• [DIRECTIONS]: Taking the listing below, restate word for word each line from the line with "(R134, R139) -/" to the line with "count (R139). -/", ends included, and stop there.

*** TASK MATERIAL Section Begins ***

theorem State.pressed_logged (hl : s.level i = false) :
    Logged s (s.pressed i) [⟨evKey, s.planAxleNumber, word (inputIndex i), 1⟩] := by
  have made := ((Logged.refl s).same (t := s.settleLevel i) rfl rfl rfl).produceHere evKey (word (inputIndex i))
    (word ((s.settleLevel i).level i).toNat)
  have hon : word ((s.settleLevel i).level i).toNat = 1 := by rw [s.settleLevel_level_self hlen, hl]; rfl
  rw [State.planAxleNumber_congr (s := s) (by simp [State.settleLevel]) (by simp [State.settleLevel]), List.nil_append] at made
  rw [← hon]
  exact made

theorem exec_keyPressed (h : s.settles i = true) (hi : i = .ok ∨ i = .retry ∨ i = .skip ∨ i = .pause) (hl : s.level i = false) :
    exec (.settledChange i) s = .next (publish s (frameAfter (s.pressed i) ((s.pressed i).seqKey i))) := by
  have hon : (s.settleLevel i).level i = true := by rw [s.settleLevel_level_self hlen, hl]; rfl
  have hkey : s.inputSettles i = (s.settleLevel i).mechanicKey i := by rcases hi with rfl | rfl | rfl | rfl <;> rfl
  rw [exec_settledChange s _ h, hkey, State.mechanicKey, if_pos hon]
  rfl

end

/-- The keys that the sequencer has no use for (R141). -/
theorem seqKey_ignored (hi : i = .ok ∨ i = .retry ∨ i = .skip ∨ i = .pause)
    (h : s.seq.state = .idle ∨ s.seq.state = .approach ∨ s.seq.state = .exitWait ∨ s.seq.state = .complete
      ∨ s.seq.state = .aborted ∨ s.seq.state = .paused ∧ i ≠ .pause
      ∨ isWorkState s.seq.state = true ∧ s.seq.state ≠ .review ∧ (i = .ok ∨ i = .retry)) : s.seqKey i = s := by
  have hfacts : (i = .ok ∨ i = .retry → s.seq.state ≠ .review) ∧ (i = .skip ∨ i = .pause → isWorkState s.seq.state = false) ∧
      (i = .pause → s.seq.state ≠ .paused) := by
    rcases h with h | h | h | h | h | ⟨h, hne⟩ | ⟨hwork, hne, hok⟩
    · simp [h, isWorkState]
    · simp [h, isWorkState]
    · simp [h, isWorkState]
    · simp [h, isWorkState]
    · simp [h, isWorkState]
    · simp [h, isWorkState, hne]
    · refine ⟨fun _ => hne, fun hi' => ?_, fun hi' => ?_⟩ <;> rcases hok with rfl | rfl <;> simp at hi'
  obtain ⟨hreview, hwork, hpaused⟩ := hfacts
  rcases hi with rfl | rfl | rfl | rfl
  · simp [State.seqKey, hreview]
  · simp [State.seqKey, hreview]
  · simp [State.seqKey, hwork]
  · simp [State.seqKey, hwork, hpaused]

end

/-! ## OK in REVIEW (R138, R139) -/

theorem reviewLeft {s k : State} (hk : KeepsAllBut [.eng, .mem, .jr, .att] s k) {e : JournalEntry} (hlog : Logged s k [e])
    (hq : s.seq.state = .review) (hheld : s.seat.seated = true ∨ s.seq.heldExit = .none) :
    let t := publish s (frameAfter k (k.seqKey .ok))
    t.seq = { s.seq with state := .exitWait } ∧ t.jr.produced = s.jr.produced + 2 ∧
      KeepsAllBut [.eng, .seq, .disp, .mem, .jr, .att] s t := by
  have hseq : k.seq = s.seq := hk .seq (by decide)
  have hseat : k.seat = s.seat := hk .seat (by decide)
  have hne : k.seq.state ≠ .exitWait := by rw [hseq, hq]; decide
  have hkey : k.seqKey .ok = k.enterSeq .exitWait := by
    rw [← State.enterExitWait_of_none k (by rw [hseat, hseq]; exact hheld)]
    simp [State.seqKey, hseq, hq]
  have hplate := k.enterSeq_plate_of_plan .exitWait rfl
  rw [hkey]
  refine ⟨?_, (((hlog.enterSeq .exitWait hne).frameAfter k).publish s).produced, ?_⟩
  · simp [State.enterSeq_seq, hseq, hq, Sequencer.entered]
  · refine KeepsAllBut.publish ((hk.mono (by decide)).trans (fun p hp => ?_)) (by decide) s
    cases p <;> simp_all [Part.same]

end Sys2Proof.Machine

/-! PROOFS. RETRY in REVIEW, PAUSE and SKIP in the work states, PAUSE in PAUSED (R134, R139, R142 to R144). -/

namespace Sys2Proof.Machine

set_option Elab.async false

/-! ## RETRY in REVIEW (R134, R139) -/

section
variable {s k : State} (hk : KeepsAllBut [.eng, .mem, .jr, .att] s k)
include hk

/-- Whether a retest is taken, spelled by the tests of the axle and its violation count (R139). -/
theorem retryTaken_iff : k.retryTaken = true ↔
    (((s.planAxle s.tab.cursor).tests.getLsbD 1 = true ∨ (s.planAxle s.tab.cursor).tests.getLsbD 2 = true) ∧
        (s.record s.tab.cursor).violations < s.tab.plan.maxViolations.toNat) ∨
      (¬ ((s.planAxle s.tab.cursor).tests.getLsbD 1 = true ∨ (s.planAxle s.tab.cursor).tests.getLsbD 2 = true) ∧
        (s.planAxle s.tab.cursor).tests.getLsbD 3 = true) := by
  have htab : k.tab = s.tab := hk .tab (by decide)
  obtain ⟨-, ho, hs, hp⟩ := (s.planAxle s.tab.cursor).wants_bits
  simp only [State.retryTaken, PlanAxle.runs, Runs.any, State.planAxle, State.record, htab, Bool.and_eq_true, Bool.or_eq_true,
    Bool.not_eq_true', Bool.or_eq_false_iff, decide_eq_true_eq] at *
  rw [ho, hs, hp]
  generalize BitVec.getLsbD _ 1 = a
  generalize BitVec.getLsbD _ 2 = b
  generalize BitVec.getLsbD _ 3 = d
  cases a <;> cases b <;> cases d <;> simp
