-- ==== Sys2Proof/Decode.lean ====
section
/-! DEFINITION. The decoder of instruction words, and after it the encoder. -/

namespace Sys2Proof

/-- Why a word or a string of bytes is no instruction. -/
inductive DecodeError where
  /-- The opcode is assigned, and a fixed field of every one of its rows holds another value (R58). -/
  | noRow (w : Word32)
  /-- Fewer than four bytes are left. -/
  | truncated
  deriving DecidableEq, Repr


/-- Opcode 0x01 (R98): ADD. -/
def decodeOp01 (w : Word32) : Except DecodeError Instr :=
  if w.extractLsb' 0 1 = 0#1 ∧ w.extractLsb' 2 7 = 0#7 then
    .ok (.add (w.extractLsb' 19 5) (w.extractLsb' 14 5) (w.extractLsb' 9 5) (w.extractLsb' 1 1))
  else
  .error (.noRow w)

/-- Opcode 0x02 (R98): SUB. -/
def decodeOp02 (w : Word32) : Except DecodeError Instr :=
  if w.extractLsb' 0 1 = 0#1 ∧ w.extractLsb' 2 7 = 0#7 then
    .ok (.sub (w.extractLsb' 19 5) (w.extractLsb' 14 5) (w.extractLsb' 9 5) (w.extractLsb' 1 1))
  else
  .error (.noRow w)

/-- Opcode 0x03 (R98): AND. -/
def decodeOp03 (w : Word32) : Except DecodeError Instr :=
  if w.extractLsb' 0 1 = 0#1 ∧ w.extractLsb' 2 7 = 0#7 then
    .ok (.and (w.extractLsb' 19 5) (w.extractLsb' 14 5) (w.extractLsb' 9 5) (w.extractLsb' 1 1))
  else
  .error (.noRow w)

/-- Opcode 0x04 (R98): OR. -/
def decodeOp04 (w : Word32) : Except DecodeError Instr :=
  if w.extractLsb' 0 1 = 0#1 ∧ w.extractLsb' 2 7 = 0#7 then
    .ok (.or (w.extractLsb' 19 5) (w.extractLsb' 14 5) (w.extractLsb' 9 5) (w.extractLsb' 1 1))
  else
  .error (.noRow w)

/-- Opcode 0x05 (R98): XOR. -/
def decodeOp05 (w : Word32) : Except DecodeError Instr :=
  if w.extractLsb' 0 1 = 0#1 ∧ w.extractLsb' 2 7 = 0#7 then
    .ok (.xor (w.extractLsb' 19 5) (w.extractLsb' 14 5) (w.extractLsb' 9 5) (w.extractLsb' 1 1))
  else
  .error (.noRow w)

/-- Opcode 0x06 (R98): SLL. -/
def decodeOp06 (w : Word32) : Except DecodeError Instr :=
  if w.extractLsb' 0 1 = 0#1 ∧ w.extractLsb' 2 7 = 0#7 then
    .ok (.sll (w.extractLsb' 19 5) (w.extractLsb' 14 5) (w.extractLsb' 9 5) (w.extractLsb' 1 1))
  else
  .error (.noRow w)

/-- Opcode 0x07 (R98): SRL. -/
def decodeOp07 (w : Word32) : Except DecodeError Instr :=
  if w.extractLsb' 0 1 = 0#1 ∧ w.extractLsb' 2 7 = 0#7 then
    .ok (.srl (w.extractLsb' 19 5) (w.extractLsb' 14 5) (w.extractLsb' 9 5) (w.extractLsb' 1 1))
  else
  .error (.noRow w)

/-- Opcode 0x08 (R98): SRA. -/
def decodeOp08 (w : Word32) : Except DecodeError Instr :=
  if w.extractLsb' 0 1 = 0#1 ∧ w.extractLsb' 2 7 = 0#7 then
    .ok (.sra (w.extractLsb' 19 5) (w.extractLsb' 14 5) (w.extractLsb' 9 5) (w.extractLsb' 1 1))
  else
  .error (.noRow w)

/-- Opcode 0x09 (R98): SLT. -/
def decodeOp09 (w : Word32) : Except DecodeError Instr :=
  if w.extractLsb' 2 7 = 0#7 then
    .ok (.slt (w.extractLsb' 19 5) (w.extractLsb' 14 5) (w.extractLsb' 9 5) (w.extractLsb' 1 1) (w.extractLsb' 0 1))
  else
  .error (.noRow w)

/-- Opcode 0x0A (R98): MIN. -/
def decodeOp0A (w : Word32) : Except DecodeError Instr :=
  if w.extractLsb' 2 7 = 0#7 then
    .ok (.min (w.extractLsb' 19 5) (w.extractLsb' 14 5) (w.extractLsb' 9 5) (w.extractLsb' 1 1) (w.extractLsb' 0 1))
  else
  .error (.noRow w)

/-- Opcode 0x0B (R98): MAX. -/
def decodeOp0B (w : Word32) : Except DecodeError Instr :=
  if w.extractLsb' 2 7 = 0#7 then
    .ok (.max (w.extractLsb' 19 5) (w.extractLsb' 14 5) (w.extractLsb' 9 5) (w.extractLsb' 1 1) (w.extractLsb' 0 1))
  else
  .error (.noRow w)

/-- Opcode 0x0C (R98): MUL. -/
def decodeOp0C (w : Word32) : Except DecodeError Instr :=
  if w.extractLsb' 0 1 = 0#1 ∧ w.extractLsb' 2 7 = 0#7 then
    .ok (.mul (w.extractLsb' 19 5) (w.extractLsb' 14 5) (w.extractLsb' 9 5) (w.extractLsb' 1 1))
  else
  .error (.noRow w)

*** TASK MATERIAL Section Ends ***

• [RESULT]:
/-! ## RETRY in REVIEW (R134, R139) -/

section
variable {s k : State} (hk : KeepsAllBut [.eng, .mem, .jr, .att] s k)
include hk

/-- Whether a retest is taken, spelled by the tests of the axle and its violation count (R139). -/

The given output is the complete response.